## Task prompt
What you return must match the listing below exactly.

BEGIN Data excerpts

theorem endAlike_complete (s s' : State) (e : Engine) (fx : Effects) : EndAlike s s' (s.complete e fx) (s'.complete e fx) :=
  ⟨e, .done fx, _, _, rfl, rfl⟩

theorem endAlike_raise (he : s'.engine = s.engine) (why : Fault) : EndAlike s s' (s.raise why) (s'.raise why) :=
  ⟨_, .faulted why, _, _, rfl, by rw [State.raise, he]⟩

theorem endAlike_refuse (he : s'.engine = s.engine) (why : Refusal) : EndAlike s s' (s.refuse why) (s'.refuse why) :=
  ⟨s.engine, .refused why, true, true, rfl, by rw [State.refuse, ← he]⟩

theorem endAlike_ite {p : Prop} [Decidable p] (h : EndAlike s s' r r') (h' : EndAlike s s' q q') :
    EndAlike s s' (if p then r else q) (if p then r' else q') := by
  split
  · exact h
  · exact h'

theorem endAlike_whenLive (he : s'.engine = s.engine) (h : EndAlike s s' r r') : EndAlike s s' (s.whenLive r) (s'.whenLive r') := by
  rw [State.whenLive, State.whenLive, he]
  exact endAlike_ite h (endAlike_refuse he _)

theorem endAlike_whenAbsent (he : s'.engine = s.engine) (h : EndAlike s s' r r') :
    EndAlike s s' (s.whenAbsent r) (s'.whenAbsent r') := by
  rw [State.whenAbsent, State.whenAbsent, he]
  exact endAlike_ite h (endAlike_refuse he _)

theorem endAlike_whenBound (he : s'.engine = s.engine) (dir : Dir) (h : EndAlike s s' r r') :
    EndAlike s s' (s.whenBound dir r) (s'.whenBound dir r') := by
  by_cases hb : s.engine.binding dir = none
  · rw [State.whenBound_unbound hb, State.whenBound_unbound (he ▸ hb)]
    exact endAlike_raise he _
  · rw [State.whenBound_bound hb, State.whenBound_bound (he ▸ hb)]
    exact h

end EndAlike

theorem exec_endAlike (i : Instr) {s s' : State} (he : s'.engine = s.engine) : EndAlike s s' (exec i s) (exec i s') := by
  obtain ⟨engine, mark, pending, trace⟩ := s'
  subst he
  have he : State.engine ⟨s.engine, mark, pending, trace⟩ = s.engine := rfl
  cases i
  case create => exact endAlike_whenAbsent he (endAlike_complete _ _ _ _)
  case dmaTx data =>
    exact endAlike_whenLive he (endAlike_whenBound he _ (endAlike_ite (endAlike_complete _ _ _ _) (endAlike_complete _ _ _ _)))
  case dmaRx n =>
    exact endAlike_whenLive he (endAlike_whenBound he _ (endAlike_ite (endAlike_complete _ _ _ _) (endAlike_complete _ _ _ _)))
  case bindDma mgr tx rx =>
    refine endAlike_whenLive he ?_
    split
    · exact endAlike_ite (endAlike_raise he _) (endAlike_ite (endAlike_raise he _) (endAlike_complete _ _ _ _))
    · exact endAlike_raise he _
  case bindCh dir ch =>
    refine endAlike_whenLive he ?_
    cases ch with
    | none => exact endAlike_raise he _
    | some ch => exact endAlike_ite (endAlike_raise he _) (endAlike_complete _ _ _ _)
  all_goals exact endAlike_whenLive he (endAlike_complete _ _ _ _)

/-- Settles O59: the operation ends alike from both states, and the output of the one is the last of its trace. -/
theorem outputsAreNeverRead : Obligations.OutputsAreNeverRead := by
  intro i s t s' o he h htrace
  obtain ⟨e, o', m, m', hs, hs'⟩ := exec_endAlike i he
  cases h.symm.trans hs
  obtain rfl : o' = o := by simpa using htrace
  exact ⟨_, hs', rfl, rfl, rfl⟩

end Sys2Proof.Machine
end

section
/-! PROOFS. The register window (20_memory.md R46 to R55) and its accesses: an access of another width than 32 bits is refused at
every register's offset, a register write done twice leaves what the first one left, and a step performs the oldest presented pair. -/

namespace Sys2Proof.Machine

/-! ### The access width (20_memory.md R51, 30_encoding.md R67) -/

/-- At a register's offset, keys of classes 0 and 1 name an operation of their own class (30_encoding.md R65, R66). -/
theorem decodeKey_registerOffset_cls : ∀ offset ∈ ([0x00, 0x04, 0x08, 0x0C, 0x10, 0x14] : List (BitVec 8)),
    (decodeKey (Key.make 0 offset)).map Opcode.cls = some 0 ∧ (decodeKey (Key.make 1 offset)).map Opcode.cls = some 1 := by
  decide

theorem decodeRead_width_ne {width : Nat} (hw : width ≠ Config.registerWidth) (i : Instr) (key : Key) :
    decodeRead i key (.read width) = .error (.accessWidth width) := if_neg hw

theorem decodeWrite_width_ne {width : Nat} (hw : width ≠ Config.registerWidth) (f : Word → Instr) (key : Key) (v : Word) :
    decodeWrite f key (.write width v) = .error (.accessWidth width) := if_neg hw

END Data excerpts

## Written solution
theorem endAlike_complete (s s' : State) (e : Engine) (fx : Effects) : EndAlike s s' (s.complete e fx) (s'.complete e fx) :=
  ⟨e, .done fx, _, _, rfl, rfl⟩

theorem endAlike_raise (he : s'.engine = s.engine) (why : Fault) : EndAlike s s' (s.raise why) (s'.raise why) :=
  ⟨_, .faulted why, _, _, rfl, by rw [State.raise, he]⟩

theorem endAlike_refuse (he : s'.engine = s.engine) (why : Refusal) : EndAlike s s' (s.refuse why) (s'.refuse why) :=
  ⟨s.engine, .refused why, true, true, rfl, by rw [State.refuse, ← he]⟩

theorem endAlike_ite {p : Prop} [Decidable p] (h : EndAlike s s' r r') (h' : EndAlike s s' q q') :
    EndAlike s s' (if p then r else q) (if p then r' else q') := by
  split
  · exact h
  · exact h'

theorem endAlike_whenLive (he : s'.engine = s.engine) (h : EndAlike s s' r r') : EndAlike s s' (s.whenLive r) (s'.whenLive r') := by
  rw [State.whenLive, State.whenLive, he]
  exact endAlike_ite h (endAlike_refuse he _)

theorem endAlike_whenAbsent (he : s'.engine = s.engine) (h : EndAlike s s' r r') :
    EndAlike s s' (s.whenAbsent r) (s'.whenAbsent r') := by
  rw [State.whenAbsent, State.whenAbsent, he]
  exact endAlike_ite h (endAlike_refuse he _)

theorem endAlike_whenBound (he : s'.engine = s.engine) (dir : Dir) (h : EndAlike s s' r r') :
    EndAlike s s' (s.whenBound dir r) (s'.whenBound dir r') := by
  by_cases hb : s.engine.binding dir = none
  · rw [State.whenBound_unbound hb, State.whenBound_unbound (he ▸ hb)]
    exact endAlike_raise he _
  · rw [State.whenBound_bound hb, State.whenBound_bound (he ▸ hb)]
    exact h

end EndAlike

theorem exec_endAlike (i : Instr) {s s' : State} (he : s'.engine = s.engine) : EndAlike s s' (exec i s) (exec i s') := by
  obtain ⟨engine, mark, pending, trace⟩ := s'
  subst he
  have he : State.engine ⟨s.engine, mark, pending, trace⟩ = s.engine := rfl
  cases i
  case create => exact endAlike_whenAbsent he (endAlike_complete _ _ _ _)
  case dmaTx data =>
    exact endAlike_whenLive he (endAlike_whenBound he _ (endAlike_ite (endAlike_complete _ _ _ _) (endAlike_complete _ _ _ _)))
  case dmaRx n =>
    exact endAlike_whenLive he (endAlike_whenBound he _ (endAlike_ite (endAlike_complete _ _ _ _) (endAlike_complete _ _ _ _)))
  case bindDma mgr tx rx =>
    refine endAlike_whenLive he ?_
    split
    · exact endAlike_ite (endAlike_raise he _) (endAlike_ite (endAlike_raise he _) (endAlike_complete _ _ _ _))
    · exact endAlike_raise he _
  case bindCh dir ch =>
    refine endAlike_whenLive he ?_
    cases ch with
    | none => exact endAlike_raise he _
    | some ch => exact endAlike_ite (endAlike_raise he _) (endAlike_complete _ _ _ _)
  all_goals exact endAlike_whenLive he (endAlike_complete _ _ _ _)

/-- Settles O59: the operation ends alike from both states, and the output of the one is the last of its trace. -/
theorem outputsAreNeverRead : Obligations.OutputsAreNeverRead := by
  intro i s t s' o he h htrace
  obtain ⟨e, o', m, m', hs, hs'⟩ := exec_endAlike i he
  cases h.symm.trans hs
  obtain rfl : o' = o := by simpa using htrace
  exact ⟨_, hs', rfl, rfl, rfl⟩

end Sys2Proof.Machine
end

section
/-! PROOFS. The register window (20_memory.md R46 to R55) and its accesses: an access of another width than 32 bits is refused at
every register's offset, a register write done twice leaves what the first one left, and a step performs the oldest presented pair. -/

namespace Sys2Proof.Machine

/-! ### The access width (20_memory.md R51, 30_encoding.md R67) -/

/-- At a register's offset, keys of classes 0 and 1 name an operation of their own class (30_encoding.md R65, R66). -/
theorem decodeKey_registerOffset_cls : ∀ offset ∈ ([0x00, 0x04, 0x08, 0x0C, 0x10, 0x14] : List (BitVec 8)),
    (decodeKey (Key.make 0 offset)).map Opcode.cls = some 0 ∧ (decodeKey (Key.make 1 offset)).map Opcode.cls = some 1 := by
  decide

theorem decodeRead_width_ne {width : Nat} (hw : width ≠ Config.registerWidth) (i : Instr) (key : Key) :
    decodeRead i key (.read width) = .error (.accessWidth width) := if_neg hw

theorem decodeWrite_width_ne {width : Nat} (hw : width ≠ Config.registerWidth) (f : Word → Instr) (key : Key) (v : Word) :
    decodeWrite f key (.write width v) = .error (.accessWidth width) := if_neg hw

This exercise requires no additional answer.